I forgot to get sage at the grocery store, so while my turkey was perfect, my stuffing was under-seasoned, but I even got a compliment from a guest on that (apparently a guest who has been subjected to over-seasoned stuffing many-a-year). My potatoes were wonderful, the sweet potatoes were a hit, and the gravy turned out perfect! My guests brought pickled beets, roasted carrots, homemade wine, kale salad, pies and port! It was a wonderful, normal, down-home cooking meal, which is exactly what I was aiming for! I have to admit, I toyed with the idea of sweet potatoes fries with a chili mayo, prosciutto cups with pear and asiago, and deconstructed pumpkin pie cups, but I figured that wasn't what this crowd needed - they needed something that tasted like home. The craziest we got was that the pies were smoked! Concern for oven space, and the presence of a new smoker in their household, lead our friends to opt to smoke the apple and pumpkin pies they brought!
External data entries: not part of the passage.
-- ==== Sys2Proof/Machine/Execute.lean ====
section
/-! DEFINITION. One cycle of the machine (60_exceptions.md section 1): taking in what the outside world did, fetching
and executing an instruction (R504), and the choice between halted, busy, dispatch and execute (R500). -/

namespace Sys2Proof.Machine

/-! ### Fetch and execute -/

/-- The byte a fetch reads `k` bytes after PC: an ordinary bus read (R119, R158). -/
def State.fetchByte (s : State) (k : Nat) : Byte := s.busRead true (s.nextPc k)

/-- The instruction at PC (R152). -/
def State.fetched (s : State) : Instr := decode3 (s.fetchByte 0) (s.fetchByte 1) (s.fetchByte 2)

/-- The record of the first `n` fetch reads of a step, in address order (R158, R114). -/
def State.noteFetches (s : State) (n : Nat) : State :=
  match n with
  | 0 => s
  | k + 1 => (s.noteFetches k).note (.fetch (s.nextPc k) (s.fetchByte k))

/-- `execute_instruction` (R504). -/
def executeInstruction (s : State) : Result := exec s.fetched (s.noteFetches s.fetched.length)

/-! ### One cycle -/

/-- A cycle in which the outside world does nothing. -/
def CycleInput.quiet : CycleInput := { reset := false, writes := [], irq := 0 }

/-- What the outside world did since CORE's previous step (R35). -/
def State.input (s : State) : CycleInput := s.inputs.headD CycleInput.quiet

/-- The state in which CORE's step of a cycle begins: CORE being clocked last (P18), the other masters' writes have
happened (R120) and the requests are merged into IF (R500, R510, R514). -/
def State.beginCycle (s : State) : State :=
  let s1 := { s with cycle := s.cycle + 1, inputs := s.inputs.tail, accesses := [] }
  (s1.externalWrites s.input.writes).mergeRequests s.input.irq

/-- CORE's step of a cycle (R500 to R504): halted, busy, interrupt dispatch, or one instruction. -/
def coreStep (s : State) : Result :=
  let s1 := s.wake
  if s1.halted then .next s1
  else if s1.wait > 0 then .next { s1 with wait := s1.wait - 1 }
  else if s1.ime && s1.pending then dispatchInterrupt s1
  else executeInstruction s1

/-- One cycle: while the reset line is asserted CORE takes its reset values and no step (R560); otherwise its step. -/
def clock (s : State) : Result :=
  if s.input.reset then .next s.beginCycle.coreReset else coreStep s.beginCycle

/-! ### Placing an instruction -/

/-- Three bytes stored at PC through the bus. -/
def State.placeBytes (s : State) (b : Byte × Byte × Byte) : State :=
  ((s.busWrite s.pc b.1).busWrite (s.pc + 1) b.2.1).busWrite (s.pc + 2) b.2.2

/-- A state whose very next cycle executes an instruction: not halted, not busy, no input waiting, and no request that
would be dispatched first. -/
def State.readyToExecute (s : State) : State :=
  { s with
    halted := false
    wait := 0
    inputs := []
    ifr := if s.ime && s.pending then 0 else s.ifr }

end Sys2Proof.Machine
end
The apple pie was particularly well suited to the method - although I heard that a peach pie they made was even better!

And so it came to pass that Thanksgiving 3 was finished.

Now, I mentioned that this would also be a catch-up post. I'll do that quickly!

1. Halloween has also passed since my last post. I plan to do a separate post about that to do it justice, just not today.

2. We got snow. LOTS of snow. From Saturday morning to Sunday night, we went from zero snow, to people-are-stuck-in-their-driveways snow. About a foot dump. It's beautiful :)

3. 'Tis the season for tea! So while everyone else was staying home Saturday night because it was snowing so much, I trekked out to do a tea party! The weather was particularly mood-setting! I try to only do two shows a month, but this month everyone wants stuff, so between Nov 2 and Dec 5 I have 5 shows booked, and another person wanting to book in somewhere! In addition to that, I've agreed to donate to a Christmas giveaway that my friends' company is hosting. I'll put together a prize package, and anyone who likes my business page that day will be entered for the draw! Then, on the 11th I'll have a table at their Christmas Wrap Up party where I'll be selling tea for the holidays!

4. Our hot water tank is leaking. And for some reason the soonest we can get a plumber is the 13th. 9 days with a hot water tank leak? Oh joy...

5. I'm crazy. Sometimes I don't realize it, sometimes I do. Today, I realized it when I was making plans to do a 100% healthy-eating household from the middle of November to Christmas. ...and then I realized it wouldn't feel like Christmas without my Christmas baking. And even though I could bake the stuff and personally hold off from eating it, that wouldn't actually help the household hold to their healthy lifestyle as well (and, you know, the kids would flip if I made cookies and they didn't get them). So I'm really not sure what to do. Perhaps totally healthy meals but snacks still allowed until the New Year? Basically I got sick of being fat and intend to do something about it (once again), and hubby's eager to join the effort, but I don't want it to encroach on our festivities, or be unnecessarily hard because I picked an arbitrary start date! I'm really stumped on this one...

Anyway, that's all for now! I'd best be off!